The 5th V Chart Awards (第五届音悦V榜年度盛典) is a music awards hosted by YinYueTai on April 8, 2017 at Studio City, Macau. The emcee for the award were Bowie Tsang and Tao Guo.

Shortlisted Criteria 
1. The "data-based category" award nominees are artists who released an official MV in between January 1, 2017 to December 31, 2017 and the artist must be ranked in the chart throughout the whole year.

2. "The Most Popular Artists" series of shortlisted nominees are the top 30 artists in the TOP100 list in all five regions.

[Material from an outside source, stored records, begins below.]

-- ==== Sys2Proof/Machine/Step.lean ====
section
/-! DEFINITION. One step of the node: the command at the front of the queue. -/

namespace Sys2Proof.Machine

/-- Take the command at the front of the queue and run it with the queue's rest; on an empty queue the node idles
(log 3). -/
def step (s : State) : Host.Outcome State Fault Refusal :=
  match s.pending with
  | [] => .next s
  | c :: rest => exec c { s with pending := rest }

/-- Put the command that a word spells at the front of the queue; the table gives no row any bits, so no word spells one
and the state stays as it is (log 23). -/
def State.withFetchWord (s : State) (nbits w : Nat) : State :=
  match decodeTableWord nbits w with
  | some c => { s with pending := c :: s.pending }
  | none => s

end Sys2Proof.Machine
end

3. "Artist Award" series nominees are artists who released music-related work(s) in between January 2017 to December 31, 2017. In addition to the results of the MV chart, the awards will be based on a combination of criteria: the standard of the released album, participation in offline activities, performances, film and television, hosting and the results that accompanies.

4. "Composition Category" award nominees are artists who released an official MV from January 1, 2017 to December 31, 2017 and the artist must have the most #1 wins in the chart throughout the whole year. "MV Awards" are based on MV production standards, word of mouth, shooting, conception, production and list of achievements to determine the winning entries.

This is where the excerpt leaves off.